No manslaughter charge for Millinocket teen

Posted March 26, 2009, at 4:01 p.m.
Last modified Feb. 13, 2011, at 11 a.m.

INDIAN PURCHASE 4 – A 19-year-old Millinocket man should not face homicide charges for the death of a Maine Maritime Academy student shot in the face at a North Twin Lake camp about two months ago, state’s Deputy Attorney General William Stokes said Thursday.

Though he had been drinking and his handling of his .40-caliber Glock handgun was somewhat questionable, Jordan Manzo legally owned the weapon and nothing he did with it when he accidentally shot Tyler Emerson on Jan. 18 warranted a manslaughter charge, the most likely crime committed, Stokes said.

No horseplay was involved in the weapon’s handling; and the three remaining witnesses swore that Manzo had taken steps to ensure that the gun was safe just before the incident.

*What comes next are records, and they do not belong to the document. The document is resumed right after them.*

-- ==== Sys2Proof/Machine/Table.lean ====
section
/-! DEFINITION. The parameter table's requests: LOOKUP, LOOKUP_EXACT, READ_LIMITS, CHECK_VALUE, LIST_ENTRIES and NEXT_ENTRY (chapter 1). -/

namespace Sys2Proof.Machine

/-- The answer of LOOKUP and LOOKUP_EXACT for an entry, or for none, with its flags byte (R15, R16, Table 60,
R192). -/
def lookupReply (e : Option Entry) (flags : Byte) : Reply :=
  match e with
  | none => .now .noEntry (List.replicate 9 0 ++ [flags])
  | some e =>
    match e.body with
    | none => .now .damaged (List.replicate 6 0 ++ [e.cls.byte, 0, 0, flags])
    | some b =>
      .done (wordBytes b.value ++ halfBytes b.revision ++ [e.cls.byte] ++ halfBytes b.tolerance ++ [flags])

/-- LOOKUP (R15, R16). -/
def answerLookup (a : Args) (s : State) : Reply :=
  match keyArg a with
  | none => .refuse .badArgument
  | some k => lookupReply (resolve s.slots k) (lookupFlags s k)

/-- LOOKUP_EXACT (R17): no fallback, and the marks of the exact key alone. -/
def answerLookupExact (a : Args) (s : State) : Reply :=
  match keyArg a with
  | none => .refuse .badArgument
  | some k => lookupReply (entryAt s.slots k) (entryFlags s [k] false (entryAt s.slots k))

/-- The two parts of READ_LIMITS (R18, Table 60, R192). -/
def limitsReply (part : Nat) (e : Option Entry) (flags : Byte) : Reply :=
  match e with
  | none => .now .noEntry [flags]
  | some e =>
    let partner := numBytes ((e.partner.map Fin.val).getD 0)
    match e.body with
    | none => .now .damaged (if part = 0 then [flags] else [flags, 0, 0] ++ partner)
    | some b =>
      if part = 0 then .done ([flags] ++ wordBytes (b.low.getD 0) ++ wordBytes (b.high.getD 0))
      else .done ([flags] ++ halfBytes b.tolerance ++ partner ++ halfBytes b.revision)

/-- READ_LIMITS (R18). -/
def answerReadLimits (a : Args) (s : State) : Reply :=
  match keyArg a with
  | none => .refuse .badArgument
  | some k =>
    if (argByte a 4).toNat ≤ 1 then
      limitsReply (argByte a 4).toNat (resolve s.slots k) (lookupFlags s k)
    else .refuse .badArgument

/-- The verdict of CHECK_VALUE by the steps of R19. -/
def checkVerdict (e : Option Entry) (v : Word) : Verdict :=
  match e with
  | none => .noEntry
  | some e =>
    match e.body with
    | none => .damaged
    | some b =>
      if !aboveLow b.low v then .below
      else if !belowHigh b.high v then .above
      else if deviates v b.value b.tolerance then .deviates
      else .inTolerance

/-- CHECK_VALUE (R19, R20). The flags byte is LOOKUP's; that it shows the base key's marks too where nothing
resolves is R16's rule for LOOKUP taken over (DESIGN CHOICE, log entry 35). -/
def answerCheckValue (a : Args) (s : State) : Reply :=
  match keyArg a with
  | none => .refuse .badArgument
  | some k =>
    .done ([(checkVerdict (resolve s.slots k) (argWord a 4)).byte, lookupFlags s k] ++
      halfBytes (((resolve s.slots k).map Entry.statedRevision).getD 0))

/-! ### Enumeration (R21 to R24) -/

/-- A key matches the filters of an ENTRIES cursor (R21). -/
def Key.passes (k : Key) (station : Option StationNo) (format : Option FormatNo) : Bool :=
  (match station with | none => true | some st => k.station == st) &&
  (match format with | none => true | some f => k.format == f)

/-- The entries whose keys match the filters and follow the last key in key order (R22, R23). -/
def walkAhead (m : SlotMap Entry) (station : Option StationNo) (format : Option FormatNo)
    (last : Option Key) : List Entry :=
  (m.map Prod.snd).filter fun e =>
    e.key.passes station format &&
      (match last with | none => true | some l => decide (l.rank < e.key.rank))

/-- The entry with the smallest key among some entries. -/
def smallest : List Entry → Option Entry
  | [] => none
  | e :: l =>
    match smallest l with
    | none => some e
    | some e' => if e'.key.rank < e.key.rank then some e' else some e

/-- The state with the cursor of channel `ch` replaced. -/
def State.setCursor (s : State) (ch : ChannelNo) (c : Cursor) : State :=
  s.onChannel ch fun r => { r with cursor := c }

/-- LIST_ENTRIES (R22). -/
def runListEntries (ch : ChannelNo) (a : Args) (s : State) : State × Reply :=
  match stationFilterOf (argByte a 0).toNat, formatFilterOf (argByte a 1).toNat with
  | some st, some f =>
    let found := walkAhead s.slots st f none
    match smallest found with
    | none => (s.setCursor ch (.entries st f none), .now .listEnd [])
    | some e =>
      (s.setCursor ch (.entries st f (some e.key)),
        .done (keyBytes e.key ++ [e.conditionByte] ++ numBytes found.length))
  | _, _ => (s, .refuse .badArgument)

/-- NEXT_ENTRY (R23). -/
def runNextEntry (ch : ChannelNo) (s : State) : State × Reply :=
  match (sel s.channels ch).cursor with
  | .entries st f last =>
    match smallest (walkAhead s.slots st f last) with
    | none => (s, .now .listEnd [])
    | some e => (s.setCursor ch (.entries st f (some e.key)), .done (keyBytes e.key ++ [e.conditionByte]))
  | .noCursor => (s, .refuse .noCursor)
  | .proposals _ => (s, .refuse .noCursor)

/-! ### The requests (Tables 46 and 59) -/

def lookupRequest : RequestSpec := ⟨0x10, 4, anyRole, fun _ a s => (s, answerLookup a s)⟩
def lookupExactRequest : RequestSpec := ⟨0x11, 4, anyRole, fun _ a s => (s, answerLookupExact a s)⟩
def readLimitsRequest : RequestSpec := ⟨0x12, 5, anyRole, fun _ a s => (s, answerReadLimits a s)⟩
def checkValueRequest : RequestSpec := ⟨0x13, 8, anyRole, fun _ a s => (s, answerCheckValue a s)⟩
def listEntriesRequest : RequestSpec := ⟨0x14, 2, anyRole, runListEntries⟩
def nextEntryRequest : RequestSpec := ⟨0x15, 0, anyRole, fun ch _ s => runNextEntry ch s⟩

/-- LOOKUP (R15). -/
def execLookup (ch : ChannelNo) (a : Args) (s : State) : Host.Outcome State Fault Refusal :=
  .next (takeRequest lookupRequest ch a s)

/-- LOOKUP_EXACT (R17). -/
def execLookupExact (ch : ChannelNo) (a : Args) (s : State) : Host.Outcome State Fault Refusal :=
  .next (takeRequest lookupExactRequest ch a s)

/-- READ_LIMITS (R18). -/
def execReadLimits (ch : ChannelNo) (a : Args) (s : State) : Host.Outcome State Fault Refusal :=
  .next (takeRequest readLimitsRequest ch a s)

/-- CHECK_VALUE (R19). -/
def execCheckValue (ch : ChannelNo) (a : Args) (s : State) : Host.Outcome State Fault Refusal :=
  .next (takeRequest checkValueRequest ch a s)

/-- LIST_ENTRIES (R22). -/
def execListEntries (ch : ChannelNo) (a : Args) (s : State) : Host.Outcome State Fault Refusal :=
  .next (takeRequest listEntriesRequest ch a s)

/-- NEXT_ENTRY (R23). -/
def execNextEntry (ch : ChannelNo) (a : Args) (s : State) : Host.Outcome State Fault Refusal :=
  .next (takeRequest nextEntryRequest ch a s)

end Sys2Proof.Machine
end

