-- ==== Sys2Proof/Machine/Judgement.lean ====
section
/-! DEFINITION. Divergence lists, rebuilds, judgement and re-judgement of station records (R97 to R111). -/

namespace Sys2Proof.Machine

/-! ### The divergence list (R97, R98) -/

/-- The record is about parameter `p`. -/
def DivRecord.about (r : DivRecord) (p : ParamNo) : Bool :=
  match r with
  | .param q _ _ => q == p
  | .level _ _ _ => false

/-- The record is the station-level record. -/
def DivRecord.isLevel (r : DivRecord) : Bool :=
  match r with
  | .param _ _ _ => false
  | .level _ _ _ => true

/-- A station record with a record at the end of its list, or with overflow set where the list is full. -/
def StationRec.append (r : StationRec) (d : DivRecord) : StationRec :=
  if r.list.length < Config.listCapacity then { r with list := r.list ++ [d] }
  else { r with overflow := true }

/-- A parameter's finding: its record is updated in place, its value kept where the finding carries none, or
a new record joins (R98). -/
def StationRec.find (r : StationRec) (p : ParamNo) (kind : ParamKind) (value : Option Word) : StationRec :=
  if r.list.any fun d => d.about p then
    { r with
      list := r.list.map fun d =>
        match d with
        | .param q _ old => if q = p then .param q kind (value.or old) else d
        | .level _ _ _ => d }
  else r.append (.param p kind value)

/-- A station-level finding: the record is updated in place, or joins (R98). -/
def StationRec.findLevel (r : StationRec) (kind : LevelKind) (f : FormatNo) (digest : Word) : StationRec :=
  if r.list.any DivRecord.isLevel then
    { r with list := r.list.map fun d => if d.isLevel then .level kind f digest else d }
  else r.append (.level kind f digest)

/-- The record of parameter `p` is removed (R98). -/
def StationRec.settleParam (r : StationRec) (p : ParamNo) : StationRec :=
  { r with list := r.list.filter fun d => !d.about p }

/-- The station-level record is removed (R98). -/
def StationRec.settleLevel (r : StationRec) : StationRec :=
  { r with list := r.list.filter fun d => !d.isLevel }

/-! ### Rebuild (R100) -/

/-- The parameters that resolve to a DAMAGED entry for a station in a format, ascending. -/
def damagedParams (m : SlotMap Entry) (st : StationNo) (f : FormatNo) : List ParamNo :=
  pick fun p => decide (resolutionOf (resolve m ⟨st, f, p⟩) = .damaged)

/-- The window timer started with the station's report window (R104). -/
def StationRec.startTimer (r : StationRec) : StationRec :=
  { r with timer := some (r.persist.window * Config.second) }

/-- Rebuild of a station's record from the table (R100). -/
def rebuildRec (m : SlotMap Entry) (st : StationNo) (r : StationRec) : StationRec :=
  let damaged := damagedParams m st r.persist.format
  { r with
    list := (damaged.take Config.listCapacity).map fun p => .param p .damaged none
    overflow := decide (Config.listCapacity < damaged.length)
    digestSeen := false
    stale := false
    timer := if r.holder.isSome then r.timer else some (r.persist.window * Config.second) }

/-! ### Judgement of reports (R102, R105, R106, R107) -/

/-- The finding of a value against an ACTIVE entry's body, by steps 3 to 5 of R102; none is CONFORMS. -/
def judgeBody (b : Body) (v : Word) : Option ParamKind :=
  if !aboveLow b.low v || !belowHigh b.high v then some .outOfBounds
  else if deviates v b.value b.tolerance then some .deviates
  else none

/-- The finding of a live value against the entry that resolves, by the steps of R102; none is CONFORMS. -/
def judgeValue (e : Option Entry) (v : Word) : Option ParamKind :=
  match e with
  | none => some .unknownParameter
  | some e =>
    match e.body with
    | none => some .damaged
    | some b => judgeBody b v

/-- The finding of a value report recorded (R102). -/
def recordValue (p : ParamNo) (v : Word) (finding : Option ParamKind) (r : StationRec) : StationRec :=
  match finding with
  | some k => r.find p k (some v)
  | none => r.settleParam p

/-- A DAMAGED entry applies in the station's active format for which its list holds no record (R105). -/
def unlistedDamage (m : SlotMap Entry) (st : StationNo) (r : StationRec) : Bool :=
  (damagedParams m st r.persist.format).any fun p => !(r.list.any fun d => d.about p)

/-- MATCH (R105). -/
def recordMatch (m : SlotMap Entry) (st : StationNo) (r : StationRec) : StationRec :=
  { r.settleLevel with
    digestSeen := true
    overflow := r.overflow && unlistedDamage m st r }

/-! ### Re-judgement (R110, R111) -/

/-- A completed change with the key `k` hands format `f` to the conformance unit (Table 9, R83): an
override's own format; for a base, every format of no override. -/
def Key.hands (m : SlotMap Entry) (k : Key) (f : FormatNo) : Bool :=
  k.format == f || (k.format == 0 && (entryAt m ⟨k.station, f, k.param⟩).isNone)

/-- The record held for `p`, if any: its value. -/
def StationRec.heldFor (r : StationRec) (p : ParamNo) : Option (Option Word) :=
  (r.list.find? fun d => d.about p).map fun d =>
    match d with
    | .param _ _ v => v
    | .level _ _ _ => none

/-- Re-judgement of one parameter of a station's record (Table 32): `before` is how it resolved, `now` the
entry it resolves to after the whole completion. -/
def rejudgeRec (p : ParamNo) (before : Resolution) (now : Option Entry) (r : StationRec) : StationRec :=
  match r.heldFor p with
  | some (some v) =>
    match now with
    | none => r.find p .unknownParameter none
    | some e =>
      match e.body with
      | none => r.find p .damaged none
      | some b =>
        match judgeBody b v with
        | some k => r.find p k none
        | none => r.settleParam p
  | some none => if resolutionOf now = .damaged then r else r.settleParam p
  | none => if resolutionOf now = .damaged ∧ before ≠ .damaged then r.append (.param p .damaged none) else r

/-- A station is re-judged for a parameter: it is enrolled and not held, and some key of the completion of
that parameter hands its active format (R110). -/
def StationRec.judged (m : SlotMap Entry) (keys : List Key) (t : StationNo × ParamNo) (r : StationRec) : Bool :=
  r.persist.enrolled && r.holder.isNone &&
    keys.any fun k => k.station == t.1 && k.param == t.2 && k.hands m r.persist.format

/-- Re-judgement of one parameter that a completion touched (R110, R111). -/
def rejudgeOne (before : SlotMap Entry) (keys : List Key) (s : State) (t : StationNo × ParamNo) : State :=
  let r := sel s.stations t.1
  if r.judged before keys t then
    s.setStation t.1
      (rejudgeRec t.2 (resolutionOf (resolve before ⟨t.1, r.persist.format, t.2⟩))
        (resolve s.slots ⟨t.1, r.persist.format, t.2⟩) r)
  else s

/-- Re-judgement after a completion whose table was `before` (R82, R110). -/
def rejudge (before : SlotMap Entry) (keys : List Key) (s : State) : State :=
  (targetsOf keys).foldl (rejudgeOne before keys) s

end Sys2Proof.Machine
end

“The whole issue for us is how did that round get chambered. We don’t know,” Stokes said Thursday. “We’re guessing, and part of the problem in my line of work is that you can’t guess. We can speculate what happened, but I really shouldn’t be speculating about something or base a criminal charge on speculation. I can’t do that. I shouldn’t do it.”

Emerson, 19, of Millinocket, was shot in the cheek when Manzo’s handgun went off as Emerson handed it to Manzo, state police have said. The shooting occurred at the Manzo camp outside Millinocket during an overnight snowmobiling trip.

After the shooting, Manzo, his twin brother, Jared, and their friend John Wyman, 18, all of Millinocket, raced by snowmobiles and a vehicle to get Emerson to Millinocket Regional Hospital. Emerson was pronounced dead at the hospital shortly thereafter, state police said.

Issued in a four-page letter to state police Detective Darryl Peary dated March 19, Stokes’ ruling leaves open the possibility that the Manzos and Wyman could face other, lesser criminal charges in connection with the incident, such as for underage drinking, Stokes said.

The three were drinking beer that night but they were not legally intoxicated. Blood-alcohol content evaluations of the four teens taken at 4 a.m., within four hours of the incident, showed that Jordan Manzo had a reading of .04; Tyler, .038; Jared, .002. Wyman had no alcohol in his bloodstream, Stokes’ letter said.

In Maine, legal intoxication occurs at .08.

As an attorney general, Stokes is charged only with reviewing cases to see whether the application of murder or related homicide charges is warranted. He will send a copy to Penobscot County District Attorney R. Christopher Almy for review, he said.